To do
Beginning with the first line, transcribe the entries below exactly through the line containing "### setDdram -/", inclusive.

Material provided
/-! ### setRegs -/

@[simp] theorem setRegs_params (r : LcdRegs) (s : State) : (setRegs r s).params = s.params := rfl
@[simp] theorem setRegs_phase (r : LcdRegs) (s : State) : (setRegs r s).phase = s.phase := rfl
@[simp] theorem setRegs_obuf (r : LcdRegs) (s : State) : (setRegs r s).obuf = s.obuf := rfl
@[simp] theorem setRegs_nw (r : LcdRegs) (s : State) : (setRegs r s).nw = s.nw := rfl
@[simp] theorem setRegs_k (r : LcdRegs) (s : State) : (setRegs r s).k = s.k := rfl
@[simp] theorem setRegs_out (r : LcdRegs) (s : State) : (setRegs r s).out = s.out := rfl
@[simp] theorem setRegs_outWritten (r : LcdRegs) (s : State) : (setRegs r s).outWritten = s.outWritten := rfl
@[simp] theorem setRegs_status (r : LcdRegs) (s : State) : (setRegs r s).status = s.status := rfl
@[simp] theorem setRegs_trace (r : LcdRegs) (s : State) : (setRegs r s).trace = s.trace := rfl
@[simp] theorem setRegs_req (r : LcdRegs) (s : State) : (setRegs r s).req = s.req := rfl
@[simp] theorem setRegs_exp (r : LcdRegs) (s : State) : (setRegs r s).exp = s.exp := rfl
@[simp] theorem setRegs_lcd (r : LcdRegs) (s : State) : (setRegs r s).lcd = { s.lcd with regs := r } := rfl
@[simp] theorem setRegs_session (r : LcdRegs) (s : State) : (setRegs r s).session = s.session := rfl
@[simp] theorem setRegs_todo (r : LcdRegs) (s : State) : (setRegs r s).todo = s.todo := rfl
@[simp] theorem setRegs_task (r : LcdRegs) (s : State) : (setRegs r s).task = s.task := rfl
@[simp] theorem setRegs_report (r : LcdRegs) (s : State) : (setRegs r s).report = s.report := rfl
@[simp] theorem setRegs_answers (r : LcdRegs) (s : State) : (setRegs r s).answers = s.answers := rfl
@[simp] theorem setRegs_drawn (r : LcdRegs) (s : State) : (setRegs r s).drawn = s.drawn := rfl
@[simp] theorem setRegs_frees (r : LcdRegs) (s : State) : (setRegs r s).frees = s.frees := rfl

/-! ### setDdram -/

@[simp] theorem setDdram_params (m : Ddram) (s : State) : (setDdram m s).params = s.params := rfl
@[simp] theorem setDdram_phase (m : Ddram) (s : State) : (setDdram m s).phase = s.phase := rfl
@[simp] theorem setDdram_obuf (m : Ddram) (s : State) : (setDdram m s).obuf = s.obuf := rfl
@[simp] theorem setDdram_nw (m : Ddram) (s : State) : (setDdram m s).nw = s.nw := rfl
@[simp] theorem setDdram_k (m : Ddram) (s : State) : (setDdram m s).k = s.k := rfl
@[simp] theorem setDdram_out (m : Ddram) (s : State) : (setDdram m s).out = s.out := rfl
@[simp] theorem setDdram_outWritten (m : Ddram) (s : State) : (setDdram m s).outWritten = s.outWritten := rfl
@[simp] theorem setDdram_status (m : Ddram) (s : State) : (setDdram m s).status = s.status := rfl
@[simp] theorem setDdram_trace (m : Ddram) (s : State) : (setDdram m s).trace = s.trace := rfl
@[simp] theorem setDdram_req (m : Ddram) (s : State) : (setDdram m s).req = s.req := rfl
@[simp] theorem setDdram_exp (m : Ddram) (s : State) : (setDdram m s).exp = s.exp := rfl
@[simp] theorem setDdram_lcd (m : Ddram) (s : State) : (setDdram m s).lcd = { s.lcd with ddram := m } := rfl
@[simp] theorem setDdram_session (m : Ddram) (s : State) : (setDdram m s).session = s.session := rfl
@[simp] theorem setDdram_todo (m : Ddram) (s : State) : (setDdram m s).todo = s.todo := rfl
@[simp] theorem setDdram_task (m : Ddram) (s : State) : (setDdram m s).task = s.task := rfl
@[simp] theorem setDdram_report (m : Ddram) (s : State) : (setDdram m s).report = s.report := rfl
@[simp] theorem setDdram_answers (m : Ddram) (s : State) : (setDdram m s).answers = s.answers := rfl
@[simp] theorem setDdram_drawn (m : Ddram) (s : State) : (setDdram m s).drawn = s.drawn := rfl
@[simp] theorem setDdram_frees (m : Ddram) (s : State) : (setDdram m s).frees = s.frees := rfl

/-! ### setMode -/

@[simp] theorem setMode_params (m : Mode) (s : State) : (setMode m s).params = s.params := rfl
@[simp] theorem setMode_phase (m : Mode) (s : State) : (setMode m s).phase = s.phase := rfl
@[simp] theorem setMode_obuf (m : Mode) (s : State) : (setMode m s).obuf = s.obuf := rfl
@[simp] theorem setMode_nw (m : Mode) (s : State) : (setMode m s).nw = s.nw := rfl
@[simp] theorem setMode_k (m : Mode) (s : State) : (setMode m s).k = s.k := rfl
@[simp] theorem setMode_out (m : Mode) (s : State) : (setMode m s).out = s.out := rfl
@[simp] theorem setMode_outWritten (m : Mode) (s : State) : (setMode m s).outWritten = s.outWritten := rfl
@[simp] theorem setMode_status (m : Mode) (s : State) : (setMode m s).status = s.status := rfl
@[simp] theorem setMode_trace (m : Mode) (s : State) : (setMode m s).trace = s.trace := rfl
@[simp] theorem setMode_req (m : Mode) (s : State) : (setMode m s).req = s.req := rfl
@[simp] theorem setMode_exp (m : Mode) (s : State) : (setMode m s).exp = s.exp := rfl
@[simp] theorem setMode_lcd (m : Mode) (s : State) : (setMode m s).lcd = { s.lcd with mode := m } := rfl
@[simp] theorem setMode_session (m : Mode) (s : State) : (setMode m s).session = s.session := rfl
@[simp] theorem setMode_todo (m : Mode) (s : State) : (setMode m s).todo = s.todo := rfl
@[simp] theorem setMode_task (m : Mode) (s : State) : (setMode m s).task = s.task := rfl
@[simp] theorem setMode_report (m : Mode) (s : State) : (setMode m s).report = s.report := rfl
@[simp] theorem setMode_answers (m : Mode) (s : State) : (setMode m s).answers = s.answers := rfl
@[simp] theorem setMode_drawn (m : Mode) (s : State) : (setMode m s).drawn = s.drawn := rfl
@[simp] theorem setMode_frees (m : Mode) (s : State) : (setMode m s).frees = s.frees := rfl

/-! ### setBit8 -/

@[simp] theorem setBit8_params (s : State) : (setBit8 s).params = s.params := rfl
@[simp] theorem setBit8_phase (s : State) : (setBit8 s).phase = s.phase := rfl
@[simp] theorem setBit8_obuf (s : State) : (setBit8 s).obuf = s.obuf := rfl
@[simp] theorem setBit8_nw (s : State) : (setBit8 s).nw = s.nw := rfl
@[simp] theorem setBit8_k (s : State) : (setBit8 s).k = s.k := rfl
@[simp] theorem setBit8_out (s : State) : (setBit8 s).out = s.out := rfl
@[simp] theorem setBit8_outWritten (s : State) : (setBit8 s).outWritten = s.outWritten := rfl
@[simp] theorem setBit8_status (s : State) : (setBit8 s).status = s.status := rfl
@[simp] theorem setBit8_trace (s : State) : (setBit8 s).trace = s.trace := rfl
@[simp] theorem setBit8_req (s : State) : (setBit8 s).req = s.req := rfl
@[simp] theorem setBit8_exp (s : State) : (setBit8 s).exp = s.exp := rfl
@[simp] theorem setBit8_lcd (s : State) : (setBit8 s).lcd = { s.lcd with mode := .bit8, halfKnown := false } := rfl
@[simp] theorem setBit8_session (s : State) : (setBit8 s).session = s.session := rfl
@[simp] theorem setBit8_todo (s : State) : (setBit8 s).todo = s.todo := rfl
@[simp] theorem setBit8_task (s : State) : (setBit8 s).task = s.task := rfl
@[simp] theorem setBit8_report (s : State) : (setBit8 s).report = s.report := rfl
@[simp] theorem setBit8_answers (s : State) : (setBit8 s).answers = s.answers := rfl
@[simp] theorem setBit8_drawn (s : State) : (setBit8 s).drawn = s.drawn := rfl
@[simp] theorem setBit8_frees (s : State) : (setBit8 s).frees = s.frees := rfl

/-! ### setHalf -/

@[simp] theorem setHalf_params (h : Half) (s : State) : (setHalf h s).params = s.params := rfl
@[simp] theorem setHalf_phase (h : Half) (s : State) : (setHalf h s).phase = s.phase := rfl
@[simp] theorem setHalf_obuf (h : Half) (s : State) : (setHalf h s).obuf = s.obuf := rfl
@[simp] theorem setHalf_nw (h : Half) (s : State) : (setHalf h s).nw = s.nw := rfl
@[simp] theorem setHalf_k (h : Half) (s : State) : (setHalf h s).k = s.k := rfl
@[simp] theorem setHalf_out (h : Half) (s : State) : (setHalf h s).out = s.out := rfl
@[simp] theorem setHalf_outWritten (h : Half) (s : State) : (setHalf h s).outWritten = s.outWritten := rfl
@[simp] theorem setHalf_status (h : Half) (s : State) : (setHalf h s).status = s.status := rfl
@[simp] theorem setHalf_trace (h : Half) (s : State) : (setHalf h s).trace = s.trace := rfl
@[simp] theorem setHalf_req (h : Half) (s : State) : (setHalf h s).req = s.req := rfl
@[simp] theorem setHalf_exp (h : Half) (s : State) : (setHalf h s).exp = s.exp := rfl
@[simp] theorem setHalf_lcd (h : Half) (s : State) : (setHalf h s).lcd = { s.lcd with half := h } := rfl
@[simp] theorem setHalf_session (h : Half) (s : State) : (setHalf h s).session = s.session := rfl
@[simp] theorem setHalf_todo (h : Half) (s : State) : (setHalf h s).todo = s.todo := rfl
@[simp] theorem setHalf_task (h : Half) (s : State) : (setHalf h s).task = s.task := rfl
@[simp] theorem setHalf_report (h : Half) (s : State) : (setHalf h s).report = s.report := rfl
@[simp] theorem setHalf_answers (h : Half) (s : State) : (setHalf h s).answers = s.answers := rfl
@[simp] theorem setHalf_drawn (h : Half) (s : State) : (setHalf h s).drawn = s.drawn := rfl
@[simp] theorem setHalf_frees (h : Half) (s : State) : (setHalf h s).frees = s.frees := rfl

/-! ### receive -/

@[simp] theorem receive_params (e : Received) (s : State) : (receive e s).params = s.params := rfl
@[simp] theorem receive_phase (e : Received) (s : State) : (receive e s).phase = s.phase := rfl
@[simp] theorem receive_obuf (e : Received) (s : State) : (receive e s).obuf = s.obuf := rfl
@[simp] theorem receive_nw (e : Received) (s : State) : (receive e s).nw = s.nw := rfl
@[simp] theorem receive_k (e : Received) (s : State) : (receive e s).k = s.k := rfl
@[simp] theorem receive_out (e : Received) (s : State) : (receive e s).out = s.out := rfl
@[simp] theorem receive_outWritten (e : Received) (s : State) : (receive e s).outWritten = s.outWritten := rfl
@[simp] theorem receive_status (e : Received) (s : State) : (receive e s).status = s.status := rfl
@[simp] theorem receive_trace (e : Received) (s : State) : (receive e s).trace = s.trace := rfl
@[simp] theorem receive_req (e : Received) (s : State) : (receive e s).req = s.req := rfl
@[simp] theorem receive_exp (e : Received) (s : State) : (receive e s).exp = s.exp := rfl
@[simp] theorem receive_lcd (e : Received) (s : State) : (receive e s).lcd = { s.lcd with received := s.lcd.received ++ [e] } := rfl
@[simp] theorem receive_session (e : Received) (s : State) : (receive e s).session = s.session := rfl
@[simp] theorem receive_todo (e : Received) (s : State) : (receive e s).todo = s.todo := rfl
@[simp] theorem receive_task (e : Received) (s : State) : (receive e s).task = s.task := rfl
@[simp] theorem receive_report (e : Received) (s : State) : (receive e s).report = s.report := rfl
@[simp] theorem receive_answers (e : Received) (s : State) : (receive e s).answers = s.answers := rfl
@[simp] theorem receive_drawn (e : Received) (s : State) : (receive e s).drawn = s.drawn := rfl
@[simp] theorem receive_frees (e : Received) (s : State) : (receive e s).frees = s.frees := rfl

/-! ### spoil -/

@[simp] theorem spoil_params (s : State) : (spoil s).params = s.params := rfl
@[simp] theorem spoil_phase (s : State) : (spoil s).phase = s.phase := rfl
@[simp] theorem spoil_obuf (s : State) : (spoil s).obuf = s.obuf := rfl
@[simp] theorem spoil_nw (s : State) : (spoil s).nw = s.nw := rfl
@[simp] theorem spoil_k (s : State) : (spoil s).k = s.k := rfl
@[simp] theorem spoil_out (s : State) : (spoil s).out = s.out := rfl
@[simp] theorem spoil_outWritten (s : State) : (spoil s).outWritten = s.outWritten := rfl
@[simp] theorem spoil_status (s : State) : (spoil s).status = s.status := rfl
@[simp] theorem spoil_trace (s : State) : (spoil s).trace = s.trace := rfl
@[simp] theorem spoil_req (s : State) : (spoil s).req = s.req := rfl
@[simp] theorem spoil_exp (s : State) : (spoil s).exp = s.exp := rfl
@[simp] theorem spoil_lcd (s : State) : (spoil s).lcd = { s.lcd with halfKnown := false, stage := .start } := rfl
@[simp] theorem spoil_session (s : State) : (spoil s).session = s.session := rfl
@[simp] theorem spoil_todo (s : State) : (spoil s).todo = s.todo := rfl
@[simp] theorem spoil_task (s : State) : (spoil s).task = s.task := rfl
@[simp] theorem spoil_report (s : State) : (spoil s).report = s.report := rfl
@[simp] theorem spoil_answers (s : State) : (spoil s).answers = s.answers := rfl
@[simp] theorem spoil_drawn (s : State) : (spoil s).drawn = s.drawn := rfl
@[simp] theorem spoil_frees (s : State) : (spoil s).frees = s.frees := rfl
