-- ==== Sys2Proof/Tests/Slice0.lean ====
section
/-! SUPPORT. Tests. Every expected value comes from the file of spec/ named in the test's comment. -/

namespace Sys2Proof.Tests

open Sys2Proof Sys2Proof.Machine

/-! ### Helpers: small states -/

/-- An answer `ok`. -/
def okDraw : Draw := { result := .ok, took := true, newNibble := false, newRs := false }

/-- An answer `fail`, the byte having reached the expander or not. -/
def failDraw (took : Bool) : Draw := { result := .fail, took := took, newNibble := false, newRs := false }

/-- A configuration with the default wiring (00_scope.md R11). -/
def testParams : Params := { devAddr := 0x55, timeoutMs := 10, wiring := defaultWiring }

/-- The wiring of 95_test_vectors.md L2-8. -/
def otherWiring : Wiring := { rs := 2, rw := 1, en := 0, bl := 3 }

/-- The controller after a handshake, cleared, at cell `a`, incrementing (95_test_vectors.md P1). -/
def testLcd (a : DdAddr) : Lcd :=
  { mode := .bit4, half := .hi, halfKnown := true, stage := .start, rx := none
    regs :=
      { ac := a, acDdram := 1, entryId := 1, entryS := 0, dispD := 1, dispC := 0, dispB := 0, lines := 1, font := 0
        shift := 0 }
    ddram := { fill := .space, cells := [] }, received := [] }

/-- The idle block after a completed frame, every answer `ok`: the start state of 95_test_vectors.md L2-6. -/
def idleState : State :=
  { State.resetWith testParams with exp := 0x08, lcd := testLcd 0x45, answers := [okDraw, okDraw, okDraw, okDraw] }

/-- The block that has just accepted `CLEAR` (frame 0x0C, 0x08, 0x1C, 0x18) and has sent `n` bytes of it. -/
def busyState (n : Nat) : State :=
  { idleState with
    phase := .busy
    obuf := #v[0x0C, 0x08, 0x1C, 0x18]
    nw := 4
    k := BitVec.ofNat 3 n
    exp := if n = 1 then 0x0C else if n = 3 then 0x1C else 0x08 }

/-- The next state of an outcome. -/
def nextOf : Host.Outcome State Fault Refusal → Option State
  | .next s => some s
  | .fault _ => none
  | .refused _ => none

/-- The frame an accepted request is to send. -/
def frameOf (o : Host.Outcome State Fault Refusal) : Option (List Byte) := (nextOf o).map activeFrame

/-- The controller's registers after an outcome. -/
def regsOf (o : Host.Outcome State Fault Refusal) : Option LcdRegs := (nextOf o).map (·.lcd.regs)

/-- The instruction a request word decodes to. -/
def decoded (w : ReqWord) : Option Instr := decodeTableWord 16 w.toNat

Task answer
/-! ### setRegs -/

@[simp] theorem setRegs_params (r : LcdRegs) (s : State) : (setRegs r s).params = s.params := rfl
@[simp] theorem setRegs_phase (r : LcdRegs) (s : State) : (setRegs r s).phase = s.phase := rfl
@[simp] theorem setRegs_obuf (r : LcdRegs) (s : State) : (setRegs r s).obuf = s.obuf := rfl
@[simp] theorem setRegs_nw (r : LcdRegs) (s : State) : (setRegs r s).nw = s.nw := rfl
@[simp] theorem setRegs_k (r : LcdRegs) (s : State) : (setRegs r s).k = s.k := rfl
@[simp] theorem setRegs_out (r : LcdRegs) (s : State) : (setRegs r s).out = s.out := rfl
@[simp] theorem setRegs_outWritten (r : LcdRegs) (s : State) : (setRegs r s).outWritten = s.outWritten := rfl
@[simp] theorem setRegs_status (r : LcdRegs) (s : State) : (setRegs r s).status = s.status := rfl
@[simp] theorem setRegs_trace (r : LcdRegs) (s : State) : (setRegs r s).trace = s.trace := rfl
@[simp] theorem setRegs_req (r : LcdRegs) (s : State) : (setRegs r s).req = s.req := rfl
@[simp] theorem setRegs_exp (r : LcdRegs) (s : State) : (setRegs r s).exp = s.exp := rfl
@[simp] theorem setRegs_lcd (r : LcdRegs) (s : State) : (setRegs r s).lcd = { s.lcd with regs := r } := rfl
@[simp] theorem setRegs_session (r : LcdRegs) (s : State) : (setRegs r s).session = s.session := rfl
@[simp] theorem setRegs_todo (r : LcdRegs) (s : State) : (setRegs r s).todo = s.todo := rfl
@[simp] theorem setRegs_task (r : LcdRegs) (s : State) : (setRegs r s).task = s.task := rfl
@[simp] theorem setRegs_report (r : LcdRegs) (s : State) : (setRegs r s).report = s.report := rfl
@[simp] theorem setRegs_answers (r : LcdRegs) (s : State) : (setRegs r s).answers = s.answers := rfl
@[simp] theorem setRegs_drawn (r : LcdRegs) (s : State) : (setRegs r s).drawn = s.drawn := rfl
@[simp] theorem setRegs_frees (r : LcdRegs) (s : State) : (setRegs r s).frees = s.frees := rfl

/-! ### setDdram -/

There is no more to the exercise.